2. Workflow Transition Mapping: The workflow path configuration needs explicit validation:

  • Open the Workflow Map editor and select the transition arrow from Technical_Review to Engineering_Approval
  • Verify the transition has activities assigned (even if just an auto-activity)
  • Check the transition’s ‘Segments’ property - it should have proper path configuration
  • Ensure the ‘role’ property on the transition matches an identity that has permissions on both states
  • Critical: Verify that the workflow transition’s ‘source’ and ‘target’ properties explicitly reference the correct state IDs from your Life Cycle Map

3. Permissions on Custom State: This is the most commonly overlooked aspect. The Technical_Review state needs comprehensive permission configuration:

  • Open the Life Cycle Map, select Technical_Review state, go to Access tab
  • Grant the following permissions to relevant identities:
    • ‘can_read’ - required for visibility
    • ‘can_update’ - required for workflow action execution
    • ‘can_promote’ - CRITICAL - without this, transitions won’t execute
  • Compare the permission set on Technical_Review with your Review state - they should be nearly identical
  • Don’t forget to grant permissions to the Workflow Process identity itself if your workflow uses automated activities

Why Your Data Model Update Caused This: When you added custom properties to the ECO ItemType, Aras likely regenerated the ItemType cache. If the Life Cycle Map wasn’t properly versioned or if workflow permissions weren’t explicitly saved, the cache rebuild can lose permission associations on custom states. This is a known issue in Aras 13.0 when modifying ItemTypes that have custom lifecycle states.

Resolution Steps:

  1. Export your current Life Cycle Map and Workflow Map as backup
  2. Open Life Cycle Map > Technical_Review state > Access tab
  3. Add ‘can_promote’ permission to all identities that should be able to transition ECOs
  4. Save the Life Cycle Map
  5. Open Workflow Map > Right-click > Refresh/Rebuild
  6. Test with a test ECO item - create one, manually set it to Technical_Review state, then try the workflow action

Verification Query: Run this to check if permissions exist:


SELECT * FROM [PERMISSION] WHERE source_id IN
(SELECT id FROM [LIFE_CYCLE_STATE] WHERE name = 'Technical_Review')

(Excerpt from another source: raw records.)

-- ==== Sys2Proof/Laws/Clock.lean ====
section
/-! SUPPORT. Tick boundaries, frames and changes of clock state: what each does, said once. -/

namespace Sys2Proof.Machine

/-! ### Device time (R211, R212) -/

/-- Device time as it is read, from the four fields it depends on. -/
theorem now_eq (c : Clock) : c.now =
    if c.rolloverDue then (match c.pendingTime with
      | some p => ⟨p.seconds, 0⟩
      | none => ⟨c.seconds + 1, 0⟩) else ⟨c.seconds, c.tick⟩ := by
  cases h : c.rolloverDue <;> cases hp : c.pendingTime <;> simp [Clock.now, Clock.settle, Clock.roll, h, hp]

theorem now_congr {c c' : Clock} (h1 : c'.rolloverDue = c.rolloverDue) (h2 : c'.pendingTime = c.pendingTime)
    (h3 : c'.seconds = c.seconds) (h4 : c'.tick = c.tick) : c'.now = c.now := by
  rw [now_eq, now_eq, h1, h2, h3, h4]

@[simp] theorem windowBoundary_now (c : Clock) : c.windowBoundary.now = c.now := by
  refine now_congr ?_ ?_ ?_ ?_ <;> unfold Clock.windowBoundary <;> split <;> (try split) <;> rfl

theorem roll_rolloverDue (c : Clock) : c.roll.rolloverDue = false := by
  unfold Clock.roll; cases c.pendingTime <;> rfl

theorem settle_rolloverDue (c : Clock) : c.settle.rolloverDue = false := by
  unfold Clock.settle
  cases h : c.rolloverDue
  · simp [h]
  · simpa using roll_rolloverDue c

theorem now_of_not_due {c : Clock} (h : c.rolloverDue = false) : c.now = ⟨c.seconds, c.tick⟩ := by
  simp [now_eq, h]

/-- Taking a rollover that is due leaves device time as the other blocks read it. -/
theorem roll_now (c : Clock) (h : c.rolloverDue = true) : c.roll.now = c.now := by
  rw [now_of_not_due (roll_rolloverDue c)]
  simp [Clock.now, Clock.settle, h]

theorem settle_now (c : Clock) : c.settle.now = c.now := by
  rw [now_of_not_due (settle_rolloverDue c)]; rfl

theorem settle_pendingTime (c : Clock) : c.settle.pendingTime = if c.rolloverDue then none else c.pendingTime := by
  cases h : c.rolloverDue <;> cases hp : c.pendingTime <;> simp [Clock.settle, Clock.roll, h, hp]

/-- A tick boundary takes device time on by one tick. -/
theorem advanceTick_now (c : Clock) : c.advanceTick.now = c.now.next c.settle.pendingTime := by
  have hd := settle_rolloverDue c
  unfold Clock.advanceTick DevTime.next
  rw [show c.now = ⟨c.settle.seconds, c.settle.tick⟩ from rfl, now_eq]
  by_cases ht : c.settle.tick < 1999
  · simp [ht, Config.lastTick, hd]
  · simp only [show ¬ c.settle.tick < Config.lastTick from ht, if_false, if_true]
      <;> (cases c.settle.pendingTime <;> rfl)

/-! ### The advance of device time and the divider window keep the rest of the clock -/

@[simp] theorem roll_frame (c : Clock) : c.roll.frame = c.frame := by
  unfold Clock.roll; cases c.pendingTime <;> rfl
@[simp] theorem settle_frame (c : Clock) : c.settle.frame = c.frame := by
  unfold Clock.settle; split <;> simp
@[simp] theorem advanceTick_frame (c : Clock) : c.advanceTick.frame = c.frame := by
  simp only [Clock.advanceTick]; split <;> simp
@[simp] theorem windowBoundary_frame (c : Clock) : c.windowBoundary.frame = c.frame := by
  unfold Clock.windowBoundary; split <;> (try split) <;> rfl
@[simp] theorem roll_frameAge (c : Clock) : c.roll.frameAge = c.frameAge := by
  unfold Clock.roll; cases c.pendingTime <;> rfl
@[simp] theorem settle_frameAge (c : Clock) : c.settle.frameAge = c.frameAge := by
  unfold Clock.settle; split <;> simp
@[simp] theorem advanceTick_frameAge (c : Clock) : c.advanceTick.frameAge = c.frameAge := by
  simp only [Clock.advanceTick]; split <;> simp
@[simp] theorem windowBoundary_frameAge (c : Clock) : c.windowBoundary.frameAge = c.frameAge := by
  unfold Clock.windowBoundary; split <;> (try split) <;> rfl
@[simp] theorem roll_state (c : Clock) : c.roll.state = c.state := by
  unfold Clock.roll; cases c.pendingTime <;> rfl
@[simp] theorem settle_state (c : Clock) : c.settle.state = c.state := by
  unfold Clock.settle; split <;> simp
@[simp] theorem advanceTick_state (c : Clock) : c.advanceTick.state = c.state := by
  simp only [Clock.advanceTick]; split <;> simp
@[simp] theorem windowBoundary_state (c : Clock) : c.windowBoundary.state = c.state := by
  unfold Clock.windowBoundary; split <;> (try split) <;> rfl
@[simp] theorem roll_spacing (c : Clock) : c.roll.spacing = c.spacing := by
  unfold Clock.roll; cases c.pendingTime <;> rfl
@[simp] theorem settle_spacing (c : Clock) : c.settle.spacing = c.spacing := by
  unfold Clock.settle; split <;> simp
@[simp] theorem advanceTick_spacing (c : Clock) : c.advanceTick.spacing = c.spacing := by
  simp only [Clock.advanceTick]; split <;> simp
@[simp] theorem windowBoundary_spacing (c : Clock) : c.windowBoundary.spacing = c.spacing := by
  unfold Clock.windowBoundary; split <;> (try split) <;> rfl
@[simp] theorem roll_divider (c : Clock) : c.roll.divider = c.divider := by
  unfold Clock.roll; cases c.pendingTime <;> rfl
@[simp] theorem settle_divider (c : Clock) : c.settle.divider = c.divider := by
  unfold Clock.settle; split <;> simp
@[simp] theorem advanceTick_divider (c : Clock) : c.advanceTick.divider = c.divider := by
  simp only [Clock.advanceTick]; split <;> simp
@[simp] theorem windowBoundary_divider (c : Clock) : c.windowBoundary.divider = c.divider := by
  unfold Clock.windowBoundary; split <;> (try split) <;> rfl
@[simp] theorem roll_missing (c : Clock) : c.roll.missing = c.missing := by
  unfold Clock.roll; cases c.pendingTime <;> rfl
@[simp] theorem settle_missing (c : Clock) : c.settle.missing = c.missing := by
  unfold Clock.settle; split <;> simp
@[simp] theorem advanceTick_missing (c : Clock) : c.advanceTick.missing = c.missing := by
  simp only [Clock.advanceTick]; split <;> simp
@[simp] theorem windowBoundary_missing (c : Clock) : c.windowBoundary.missing = c.missing := by
  unfold Clock.windowBoundary; split <;> (try split) <;> rfl
@[simp] theorem roll_qualCount (c : Clock) : c.roll.qualCount = c.qualCount := by
  unfold Clock.roll; cases c.pendingTime <;> rfl
@[simp] theorem settle_qualCount (c : Clock) : c.settle.qualCount = c.qualCount := by
  unfold Clock.settle; split <;> simp
@[simp] theorem advanceTick_qualCount (c : Clock) : c.advanceTick.qualCount = c.qualCount := by
  simp only [Clock.advanceTick]; split <;> simp
@[simp] theorem windowBoundary_qualCount (c : Clock) : c.windowBoundary.qualCount = c.qualCount := by
  unfold Clock.windowBoundary; split <;> (try split) <;> rfl
@[simp] theorem roll_lockDue (c : Clock) : c.roll.lockDue = c.lockDue := by
  unfold Clock.roll; cases c.pendingTime <;> rfl
@[simp] theorem settle_lockDue (c : Clock) : c.settle.lockDue = c.lockDue := by
  unfold Clock.settle; split <;> simp
@[simp] theorem advanceTick_lockDue (c : Clock) : c.advanceTick.lockDue = c.lockDue := by
  simp only [Clock.advanceTick]; split <;> simp
@[simp] theorem windowBoundary_lockDue (c : Clock) : c.windowBoundary.lockDue = c.lockDue := by
  unfold Clock.windowBoundary; split <;> (try split) <;> rfl
@[simp] theorem roll_lockedSince (c : Clock) : c.roll.lockedSince = c.lockedSince := by
  unfold Clock.roll; cases c.pendingTime <;> rfl
@[simp] theorem settle_lockedSince (c : Clock) : c.settle.lockedSince = c.lockedSince := by
  unfold Clock.settle; split <;> simp
@[simp] theorem advanceTick_lockedSince (c : Clock) : c.advanceTick.lockedSince = c.lockedSince := by
  simp only [Clock.advanceTick]; split <;> simp
@[simp] theorem windowBoundary_lockedSince (c : Clock) : c.windowBoundary.lockedSince = c.lockedSince := by
  unfold Clock.windowBoundary; split <;> (try split) <;> rfl
@[simp] theorem roll_losses (c : Clock) : c.roll.losses = c.losses := by
  unfold Clock.roll; cases c.pendingTime <;> rfl
@[simp] theorem settle_losses (c : Clock) : c.settle.losses = c.losses := by
  unfold Clock.settle; split <;> simp
@[simp] theorem advanceTick_losses (c : Clock) : c.advanceTick.losses = c.losses := by
  simp only [Clock.advanceTick]; split <;> simp
@[simp] theorem windowBoundary_losses (c : Clock) : c.windowBoundary.losses = c.losses := by
  unfold Clock.windowBoundary; split <;> (try split) <;> rfl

If this returns empty or missing ‘can_promote’ entries, that’s your issue. The workflow engine checks can_promote permission before executing any state transition, and without it, the action silently fails with no error message - exactly what you’re experiencing.

This sounds like a permissions issue on the custom state. When you add a new state to the Life Cycle Map, you need to explicitly grant permissions for that state to the appropriate identities. Check the Access tab on your Technical_Review state - make sure the same identities that have permissions on other states also have permissions on Technical_Review. Without proper read/write permissions, workflow transitions won’t execute even if the mapping is correct.